> **YOUR INSTRUCTIONS**
All lines from the opening of the entries below through the line containing "(∃ order, s.released" must be output exactly as they appear, with no other lines.

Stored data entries
——

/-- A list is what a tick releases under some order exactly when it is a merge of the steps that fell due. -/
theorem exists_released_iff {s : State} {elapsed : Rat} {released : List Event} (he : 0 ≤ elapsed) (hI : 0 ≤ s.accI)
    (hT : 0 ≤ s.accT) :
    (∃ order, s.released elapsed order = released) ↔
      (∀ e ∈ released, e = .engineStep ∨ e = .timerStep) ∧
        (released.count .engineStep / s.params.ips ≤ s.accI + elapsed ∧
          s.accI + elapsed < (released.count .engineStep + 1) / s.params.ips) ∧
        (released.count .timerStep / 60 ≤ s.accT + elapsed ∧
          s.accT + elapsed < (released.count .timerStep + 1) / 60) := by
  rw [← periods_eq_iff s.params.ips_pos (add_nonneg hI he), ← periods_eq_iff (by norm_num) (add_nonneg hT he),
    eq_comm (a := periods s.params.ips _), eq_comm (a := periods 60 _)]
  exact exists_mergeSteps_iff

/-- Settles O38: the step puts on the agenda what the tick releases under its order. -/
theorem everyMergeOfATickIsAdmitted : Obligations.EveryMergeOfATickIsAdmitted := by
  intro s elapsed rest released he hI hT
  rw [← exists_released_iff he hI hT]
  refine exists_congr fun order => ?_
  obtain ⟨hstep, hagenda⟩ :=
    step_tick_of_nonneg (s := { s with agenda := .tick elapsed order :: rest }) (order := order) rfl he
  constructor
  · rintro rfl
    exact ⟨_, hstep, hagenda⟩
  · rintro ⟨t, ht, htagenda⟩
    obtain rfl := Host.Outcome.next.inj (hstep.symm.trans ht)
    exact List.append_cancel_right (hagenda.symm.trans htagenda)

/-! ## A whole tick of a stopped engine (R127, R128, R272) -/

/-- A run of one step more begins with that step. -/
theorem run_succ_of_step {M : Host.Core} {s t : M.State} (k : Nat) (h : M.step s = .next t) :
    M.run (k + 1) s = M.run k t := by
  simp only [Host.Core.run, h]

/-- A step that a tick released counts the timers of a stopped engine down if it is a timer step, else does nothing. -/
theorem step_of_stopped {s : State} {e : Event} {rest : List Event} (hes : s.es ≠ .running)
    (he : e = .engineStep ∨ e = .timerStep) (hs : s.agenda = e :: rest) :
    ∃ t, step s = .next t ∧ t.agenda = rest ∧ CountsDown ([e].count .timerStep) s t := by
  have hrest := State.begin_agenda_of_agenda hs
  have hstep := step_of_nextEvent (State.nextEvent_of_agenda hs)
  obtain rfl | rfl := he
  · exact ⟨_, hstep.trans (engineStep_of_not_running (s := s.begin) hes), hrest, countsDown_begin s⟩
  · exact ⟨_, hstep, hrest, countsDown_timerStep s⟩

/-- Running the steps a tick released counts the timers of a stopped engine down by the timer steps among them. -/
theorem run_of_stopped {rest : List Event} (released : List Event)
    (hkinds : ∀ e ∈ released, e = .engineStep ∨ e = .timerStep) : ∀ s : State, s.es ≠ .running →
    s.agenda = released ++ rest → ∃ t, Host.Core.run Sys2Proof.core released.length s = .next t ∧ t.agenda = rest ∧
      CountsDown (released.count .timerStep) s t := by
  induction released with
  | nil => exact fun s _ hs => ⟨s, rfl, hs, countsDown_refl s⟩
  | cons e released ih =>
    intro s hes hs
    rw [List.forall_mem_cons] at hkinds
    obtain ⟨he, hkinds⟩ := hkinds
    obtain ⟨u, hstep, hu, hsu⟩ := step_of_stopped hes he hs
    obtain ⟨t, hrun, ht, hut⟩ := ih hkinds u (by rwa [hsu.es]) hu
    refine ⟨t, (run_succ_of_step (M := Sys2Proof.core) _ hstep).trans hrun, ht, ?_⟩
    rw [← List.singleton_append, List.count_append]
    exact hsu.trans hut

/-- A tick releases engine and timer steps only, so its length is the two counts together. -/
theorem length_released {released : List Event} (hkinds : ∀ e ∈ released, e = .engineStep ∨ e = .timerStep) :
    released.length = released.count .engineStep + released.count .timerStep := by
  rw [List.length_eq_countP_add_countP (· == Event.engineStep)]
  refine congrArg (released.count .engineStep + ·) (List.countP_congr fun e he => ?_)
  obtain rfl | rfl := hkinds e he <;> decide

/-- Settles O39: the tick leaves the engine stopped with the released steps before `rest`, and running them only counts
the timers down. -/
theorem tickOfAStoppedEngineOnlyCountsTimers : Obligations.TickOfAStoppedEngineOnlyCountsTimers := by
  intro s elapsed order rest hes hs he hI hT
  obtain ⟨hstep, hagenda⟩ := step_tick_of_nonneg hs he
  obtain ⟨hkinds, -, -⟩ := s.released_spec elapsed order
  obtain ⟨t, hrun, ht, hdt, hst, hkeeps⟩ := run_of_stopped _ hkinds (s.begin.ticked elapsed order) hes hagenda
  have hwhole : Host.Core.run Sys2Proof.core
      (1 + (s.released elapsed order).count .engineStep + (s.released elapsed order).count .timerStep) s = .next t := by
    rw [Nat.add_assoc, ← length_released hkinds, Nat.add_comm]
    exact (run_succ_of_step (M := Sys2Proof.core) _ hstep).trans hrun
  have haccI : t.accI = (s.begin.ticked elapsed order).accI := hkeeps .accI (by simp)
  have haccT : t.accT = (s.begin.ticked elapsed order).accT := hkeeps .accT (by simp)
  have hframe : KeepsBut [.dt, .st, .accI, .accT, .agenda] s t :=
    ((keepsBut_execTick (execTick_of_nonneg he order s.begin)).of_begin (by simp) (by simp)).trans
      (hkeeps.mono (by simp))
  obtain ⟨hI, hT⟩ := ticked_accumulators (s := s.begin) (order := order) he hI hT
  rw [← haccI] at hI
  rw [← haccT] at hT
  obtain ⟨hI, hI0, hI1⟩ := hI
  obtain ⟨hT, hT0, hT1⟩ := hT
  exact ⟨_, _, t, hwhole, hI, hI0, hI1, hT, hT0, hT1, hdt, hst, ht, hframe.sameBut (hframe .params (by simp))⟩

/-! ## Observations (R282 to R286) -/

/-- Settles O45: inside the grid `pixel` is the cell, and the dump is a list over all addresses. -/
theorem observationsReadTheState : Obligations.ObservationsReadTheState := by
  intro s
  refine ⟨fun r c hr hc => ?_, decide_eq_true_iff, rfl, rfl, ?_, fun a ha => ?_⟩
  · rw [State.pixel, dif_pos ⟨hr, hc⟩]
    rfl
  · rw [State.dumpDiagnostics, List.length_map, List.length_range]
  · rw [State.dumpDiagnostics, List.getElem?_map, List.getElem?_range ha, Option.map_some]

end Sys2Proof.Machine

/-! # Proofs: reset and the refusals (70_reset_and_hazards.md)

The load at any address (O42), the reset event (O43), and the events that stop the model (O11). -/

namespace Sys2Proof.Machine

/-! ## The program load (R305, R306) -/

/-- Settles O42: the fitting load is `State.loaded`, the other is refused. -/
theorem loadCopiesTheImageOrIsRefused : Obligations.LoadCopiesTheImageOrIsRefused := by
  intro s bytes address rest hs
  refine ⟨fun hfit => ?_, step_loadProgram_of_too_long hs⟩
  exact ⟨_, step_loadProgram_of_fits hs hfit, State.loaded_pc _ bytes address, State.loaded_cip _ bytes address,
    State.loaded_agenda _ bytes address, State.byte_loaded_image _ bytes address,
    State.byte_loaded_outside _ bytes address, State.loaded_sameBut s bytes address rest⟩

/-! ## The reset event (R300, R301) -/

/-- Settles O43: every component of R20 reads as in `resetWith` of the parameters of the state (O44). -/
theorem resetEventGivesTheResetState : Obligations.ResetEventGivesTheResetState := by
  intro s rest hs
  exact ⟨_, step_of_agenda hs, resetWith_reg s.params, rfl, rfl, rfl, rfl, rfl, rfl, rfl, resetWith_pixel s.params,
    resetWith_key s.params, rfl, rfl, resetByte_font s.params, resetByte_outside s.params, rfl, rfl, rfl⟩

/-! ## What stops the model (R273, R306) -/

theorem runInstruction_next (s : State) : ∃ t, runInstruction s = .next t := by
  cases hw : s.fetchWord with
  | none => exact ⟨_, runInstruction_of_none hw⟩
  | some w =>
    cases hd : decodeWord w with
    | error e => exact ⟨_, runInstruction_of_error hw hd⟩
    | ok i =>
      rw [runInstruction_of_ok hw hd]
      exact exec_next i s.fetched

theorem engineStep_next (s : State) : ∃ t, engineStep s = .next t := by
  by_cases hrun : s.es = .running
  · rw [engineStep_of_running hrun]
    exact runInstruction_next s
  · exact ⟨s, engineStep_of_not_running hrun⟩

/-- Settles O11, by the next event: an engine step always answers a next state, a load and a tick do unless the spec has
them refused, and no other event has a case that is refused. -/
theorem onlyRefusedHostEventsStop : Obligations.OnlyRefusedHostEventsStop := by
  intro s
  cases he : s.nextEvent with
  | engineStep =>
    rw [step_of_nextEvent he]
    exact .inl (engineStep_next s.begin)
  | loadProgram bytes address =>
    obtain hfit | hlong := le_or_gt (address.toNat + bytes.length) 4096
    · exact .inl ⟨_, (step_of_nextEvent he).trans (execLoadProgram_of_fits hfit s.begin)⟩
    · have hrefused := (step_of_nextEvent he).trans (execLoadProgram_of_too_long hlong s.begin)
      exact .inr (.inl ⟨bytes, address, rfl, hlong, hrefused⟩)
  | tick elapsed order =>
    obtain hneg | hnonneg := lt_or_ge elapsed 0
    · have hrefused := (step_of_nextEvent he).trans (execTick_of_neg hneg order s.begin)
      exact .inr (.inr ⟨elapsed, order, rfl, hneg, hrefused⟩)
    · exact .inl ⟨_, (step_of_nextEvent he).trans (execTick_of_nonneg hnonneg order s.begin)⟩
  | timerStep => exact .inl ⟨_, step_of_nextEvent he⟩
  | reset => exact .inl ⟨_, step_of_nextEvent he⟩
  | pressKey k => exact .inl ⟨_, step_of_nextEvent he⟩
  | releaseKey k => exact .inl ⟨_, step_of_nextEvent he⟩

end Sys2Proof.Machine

——

> **WRITTEN SOLUTION**
/-- A list is what a tick releases under some order exactly when it is a merge of the steps that fell due. -/
theorem exists_released_iff {s : State} {elapsed : Rat} {released : List Event} (he : 0 ≤ elapsed) (hI : 0 ≤ s.accI)
    (hT : 0 ≤ s.accT) :
    (∃ order, s.released elapsed order = released) ↔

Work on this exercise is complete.